2. The AGV of claim 1, which is adapted to move autonomously with high precision and with ultra-stability, and is characterized in that: a detection gear is arranged in the annular seat and meshed with the gear ring B, and a central shaft of the detection gear is connected with an angle sensor which is used for detecting the rotating angle of the gear ring B.

3. The AGV of claim 1, which is adapted to move autonomously with high precision and with ultra-stability, and is characterized in that: and a nut seat is arranged at the top of each upright column, a nut is fixedly arranged in the nut seat, and the lifting screw rod is in threaded connection with the nut.

4. The AGV of claim 1, which is adapted to move autonomously with high precision and with ultra-stability, and is characterized in that: the central connecting lines of the three driven gears form a regular triangle.

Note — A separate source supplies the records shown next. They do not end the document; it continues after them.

-- ==== Sys2Proof/Tests/Slice0.lean ====
section
/-!
SUPPORT. Tests: well-formedness refuses what decode must refuse, words written from the spec's layout tables decode to
their operations, the hypotheses of the statements are met by states written here, and a few single steps.
-/
namespace Sys2Proof.Tests
open Sys2Proof Sys2Proof.Machine

/-! ### Well-formedness: an ill-formed term for each check; no word decodes to it (R53, R99, R125, R130, R171-R183, R207,
R209, R234-R237) -/

def g : Guard := ⟨true, 5⟩

abbrev refused (i : Instr) : Prop :=
  i.wf = false ∧ (encodeField i).bind (fun x => decodeField x.1 x.2) = none

def chain (o1 : Op1) (o2 : Op2) (o3 : Op3) (ty : VType) (aux : BitVec 4) (dst : VDst := .reg 7) : Instr :=
  .vectorChain .va g { op1 := o1, op2 := o2, op3 := o3, dst := dst, a := .reg 1, b := .reg 2, c := .reg 3, k := 0, ty := ty, aux := aux }

theorem test_refuses_chains :
    refused (chain .pass .pass .pass .i32 1) ∧ refused (chain .cvt .fcmp .pass .f32 4) ∧ refused (chain .pass .icmp .shl .i32 0) ∧
    refused (chain .pass .icmp .pass .i32 0 (.reg 16)) ∧ refused (chain .pass .icmp .pass .i32 0 .transient) ∧
    refused (chain .pass .icmp .pass .i32 8) ∧ refused (chain .fmul .pass .pass .i32 0) ∧ refused (chain .imul .pass .pass .f32 0) ∧
    refused (chain .clmul .pass .pass .i16x2 0) ∧ refused (chain .cvt .pass .pass .i32 4) ∧ refused (chain .pass .fadd .pass .i32 0) ∧
    refused (chain .pass .iadd .pass .f32 0) ∧ refused (chain .pass .pass .shl .f32 0) ∧ refused (chain .pass .pass .gelu .i32 0) ∧
    refused (chain .pass .pass .pack .i8x4 0) ∧ refused (chain .pass .pass .unpack .i32 0) ∧ refused (chain .pass .pass .scanx .i32 4) ∧
    refused (chain .pass .pass .rsum .i32 2) ∧ refused (chain .pass .pass .rmax .f32 2) := by
  and_intros <;> decide

theorem test_refuses_array_and_memory :
    refused (.mpush g .bf16 0 0 1) ∧ refused (.mburst g .f32 0 0 3 false) ∧ refused (.mpusht g .i8 0 0 1) ∧ refused (.mclr g false false) ∧
    refused (.ldv g .va 1 0 .gl 0) ∧ refused (.ldvt g .va 1 0 .gl 0 .b4 0) ∧ refused (.ldvx g .va 1 0 .gl (.reg 2) 0) ∧
    refused (.ldvp g .va 1 0 .sp 0) ∧ refused (.ldvp g .va 2 0 .gl 0) ∧ refused (.ldacq g 1 0 .sp .d 0) ∧ refused (.ldmc g 0 0 .sp 0 0) ∧
    refused (.ldmc g 1 0 .gl 0 0) ∧ refused (.ldmc g 1 0 .sp 24575 1) ∧ refused (.stv g .va (.reg 1) 0 .gl 0) ∧
    refused (.stvx g .va (.reg 1) 0 .gl 2) ∧ refused (.stvp g .va 1 0 .sp 0) ∧ refused (.stvp g .va 2 0 .gl 0) ∧
    refused (.strel g (.reg 1) 0 .sp .d 0) := by
  and_intros <;> decide

theorem test_refuses_engines_and_fences :
    refused (.xcp g (.s 1) (.s (.reg 2)) 0) ∧ refused (.xcp g (.vb 1) (.va (.reg 2)) 1) ∧ refused (.xcp g (.la 1) (.ka 2) 0) ∧
    refused (.mc g 1 2 0) ∧ refused (.tinv g 1 0 .all) ∧ refused (.tinv g 0 1 .all) ∧ refused (.fence g false false false false 8) ∧
    refused (.fence g true true true true 9) := by
  and_intros <;> decide

/-- R207, R209: a draining fence stands in a `seg` bundle; the worked case of the spec with its bit 10 set, and without it. -/
theorem test_draining_fence :
    (decodeBytes [0x00, 0x07, 0x00, 0xC0, 0x3D, 0x80, 0x00, 0x00]).map (fun b => (b.seg, b.slots)) =
      some (true, [(.y, some (.fence ⟨false, 0⟩ true true true true 7))]) ∧
    (decodeBytes [0x00, 0x03, 0x00, 0xC0, 0x3D, 0x80, 0x00, 0x00]).map (fun b => b.slots) = some [(.y, none)] := by
  constructor <;> decide

/-! ### A word for every slot operation, written from the layout tables, guard p5 negated (R38, R45, R52, R121-R135, R142-R152,
R160, R169-R186, R207, R231-R247, R271, R279, R291) -/

abbrev reads (sl : Slot) (w : Nat) (i : Instr) : Prop := decodeField sl w = some i ∧ encodeField i = some (sl, w)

5. The AGV of claim 1, which is adapted to move autonomously with high precision and with ultra-stability, and is characterized in that: the chassis includes the chassis mainboard, and two sets of driving wheel mechanisms are equipped with to the left and right both sides symmetry of chassis mainboard, and each driving wheel mechanism of group includes supporting seat A, supporting seat A bottom and chassis mainboard fixed connection, and swing arm A is equipped with to supporting seat A upper end, and swing arm A middle part is rotated with supporting seat A and is connected, and swing arm A one end is equipped with the drive wheel, is equipped with the servo motor who is connected with the drive wheel on the swing arm A, and the adjustment wheel is equipped with to the swing arm A other end.

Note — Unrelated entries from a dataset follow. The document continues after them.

-- ==== Sys2Proof/Machine/Step.lean ====
section
/-! DEFINITION. The step: one STEP transaction at the default parameters (00_scope.md R8, 40_cycle_dispatch.md R90). -/

namespace Sys2Proof.Machine

/-- One Cycle (40_cycle_dispatch.md R90). -/
def step (s : State) : Host.Outcome State Fault Refusal := cycle defaults exec s

/-- The state with a table word stored where `step` fetches its next instruction. -/
def State.withFetchWord (s : State) (nbits w : Nat) : State := s.placeWord defaults (tableWord nbits w)

end Sys2Proof.Machine
end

6. The AGV of claim 5, wherein said AGV comprises: the servo motor is installed in an inclined mode, and the main axis of the servo motor and the horizontal plane form an included angle of 25-35 degrees.

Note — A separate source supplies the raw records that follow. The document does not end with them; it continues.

-- ==== Sys2Proof/Machine/Asm.lean ====
section
/-! DEFINITION. The assembler's view of an instruction: its canonical word and its text (30_encoding.md R82, R83). It has no
effect on the machine (92 D26). -/

namespace Sys2Proof.Machine

/-- The instruction with its ignored bits as an assembler sets them: 0, except CLS, RET, SKP and SKNP, whose conventional
words set them (30_encoding.md R82). -/
def canonical : Instr → Instr
  | .nop w => .nop w
  | .cls _ => .cls 0x0E
  | .ret _ => .ret 0x0E
  | .jp nnn => .jp nnn
  | .call nnn => .call nnn
  | .seImm x kk => .seImm x kk
  | .sneImm x kk => .sneImm x kk
  | .seReg x y _ => .seReg x y 0
  | .ldImm x kk => .ldImm x kk
  | .addImm x kk => .addImm x kk
  | .ldReg x y => .ldReg x y
  | .orReg x y => .orReg x y
  | .andReg x y => .andReg x y
  | .xorReg x y => .xorReg x y
  | .addReg x y => .addReg x y
  | .sub x y => .sub x y
  | .shr x _ => .shr x 0
  | .subn x y => .subn x y
  | .shl x _ => .shl x 0
  | .sneReg x y _ => .sneReg x y 0
  | .ldI nnn => .ldI nnn
  | .jpV0 nnn => .jpV0 nnn
  | .rnd x kk => .rnd x kk
  | .drw x y n => .drw x y n
  | .skp x _ => .skp x 0x9
  | .sknp x _ => .sknp x 0xA
  | .ldVxDt x => .ldVxDt x
  | .ldVxK x => .ldVxK x
  | .ldDtVx x => .ldDtVx x
  | .ldStVx x => .ldStVx x
  | .addI x => .addI x
  | .ldF x => .ldF x
  | .ldB x => .ldB x
  | .ldMemVx x => .ldMemVx x
  | .ldVxMem x => .ldVxMem x

/-- The hexadecimal digit of a nibble. -/
def hexDigit (d : Nibble) : String :=
  match d.toNat with
  | 0 => "0" | 1 => "1" | 2 => "2" | 3 => "3" | 4 => "4" | 5 => "5" | 6 => "6" | 7 => "7"
  | 8 => "8" | 9 => "9" | 10 => "A" | 11 => "B" | 12 => "C" | 13 => "D" | 14 => "E" | _ => "F"

/-- A byte as `0xhh`. -/
def hexByte (b : Byte) : String := "0x" ++ hexDigit (b.extractLsb' 4 4) ++ hexDigit (b.extractLsb' 0 4)

/-- An address as `0xhhh`. -/
def hexAddr (a : Addr12) : String :=
  "0x" ++ hexDigit (a.extractLsb' 8 4) ++ hexDigit (a.extractLsb' 4 4) ++ hexDigit (a.extractLsb' 0 4)

/-- A word as `0xhhhh`. -/
def hexWord (w : Word) : String :=
  "0x" ++ hexDigit (famOf w) ++ hexDigit (xOf w) ++ hexDigit (yOf w) ++ hexDigit (nOf w)

/-- A register name `V0` to `VF`. -/
def regName (x : Nibble) : String := "V" ++ hexDigit x

/-- The instruction as assembly text; a no-op word is written with the directive `DW` (30_encoding.md R82, R83). -/
def asmText : Instr → String
  | .nop w => "DW " ++ hexWord w
  | .cls _ => "CLS"
  | .ret _ => "RET"
  | .jp nnn => "JP " ++ hexAddr nnn
  | .call nnn => "CALL " ++ hexAddr nnn
  | .seImm x kk => "SE " ++ regName x ++ ", " ++ hexByte kk
  | .sneImm x kk => "SNE " ++ regName x ++ ", " ++ hexByte kk
  | .seReg x y _ => "SE " ++ regName x ++ ", " ++ regName y
  | .ldImm x kk => "LD " ++ regName x ++ ", " ++ hexByte kk
  | .addImm x kk => "ADD " ++ regName x ++ ", " ++ hexByte kk
  | .ldReg x y => "LD " ++ regName x ++ ", " ++ regName y
  | .orReg x y => "OR " ++ regName x ++ ", " ++ regName y
  | .andReg x y => "AND " ++ regName x ++ ", " ++ regName y
  | .xorReg x y => "XOR " ++ regName x ++ ", " ++ regName y
  | .addReg x y => "ADD " ++ regName x ++ ", " ++ regName y
  | .sub x y => "SUB " ++ regName x ++ ", " ++ regName y
  | .shr x _ => "SHR " ++ regName x
  | .subn x y => "SUBN " ++ regName x ++ ", " ++ regName y
  | .shl x _ => "SHL " ++ regName x
  | .sneReg x y _ => "SNE " ++ regName x ++ ", " ++ regName y
  | .ldI nnn => "LD I, " ++ hexAddr nnn
  | .jpV0 nnn => "JP V0, " ++ hexAddr nnn
  | .rnd x kk => "RND " ++ regName x ++ ", " ++ hexByte kk
  | .drw x y n => "DRW " ++ regName x ++ ", " ++ regName y ++ ", 0x" ++ hexDigit n
  | .skp x _ => "SKP " ++ regName x
  | .sknp x _ => "SKNP " ++ regName x
  | .ldVxDt x => "LD " ++ regName x ++ ", DT"
  | .ldVxK x => "LD " ++ regName x ++ ", K"
  | .ldDtVx x => "LD DT, " ++ regName x
  | .ldStVx x => "LD ST, " ++ regName x
  | .addI x => "ADD I, " ++ regName x
  | .ldF x => "LD F, " ++ regName x
  | .ldB x => "LD B, " ++ regName x
  | .ldMemVx x => "LD [I], " ++ regName x
  | .ldVxMem x => "LD " ++ regName x ++ ", [I]"

end Sys2Proof.Machine
end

7. The AGV of claim 1, which is adapted to move autonomously with high precision and with ultra-stability, and is characterized in that: the driving wheel is located the middle part of chassis mainboard both sides, and the adjustment wheel is located the rear end of chassis mainboard, and auxiliary wheel mechanism is equipped with to the front end of chassis mainboard, and auxiliary wheel mechanism is equipped with swing arm B including installing the supporting seat B at chassis mainboard front end middle part on the supporting seat B, and swing arm B arranges with swing arm A is perpendicular, and swing arm B's both ends respectively are equipped with an auxiliary wheel.

8. The AGV of claim 1, wherein said AGV is a high precision intelligent autonomous mobile super-stable lift AGV: the middle of the chassis is provided with a through hole, the through hole is provided with a double-layer mounting bracket, the lower layer of the double-layer mounting bracket is provided with a positioning camera, the upper layer of the double-layer mounting bracket is provided with a tray recognition camera, and the middle of the lifting platform is provided with a through hole corresponding to the tray recognition camera.

9. The AGV of claim 1, wherein said AGV is a high precision intelligent autonomous mobile super-stable lift AGV: the bottom of the annular seat is provided with a positioning support, a vertical supporting rod is arranged on the chassis corresponding to the positioning support, two proximity switches are arranged on the supporting rod, and the two proximity switches are used for detecting the position of the positioning support so as to limit the upper limit position and the lower limit position of the lifting mechanism.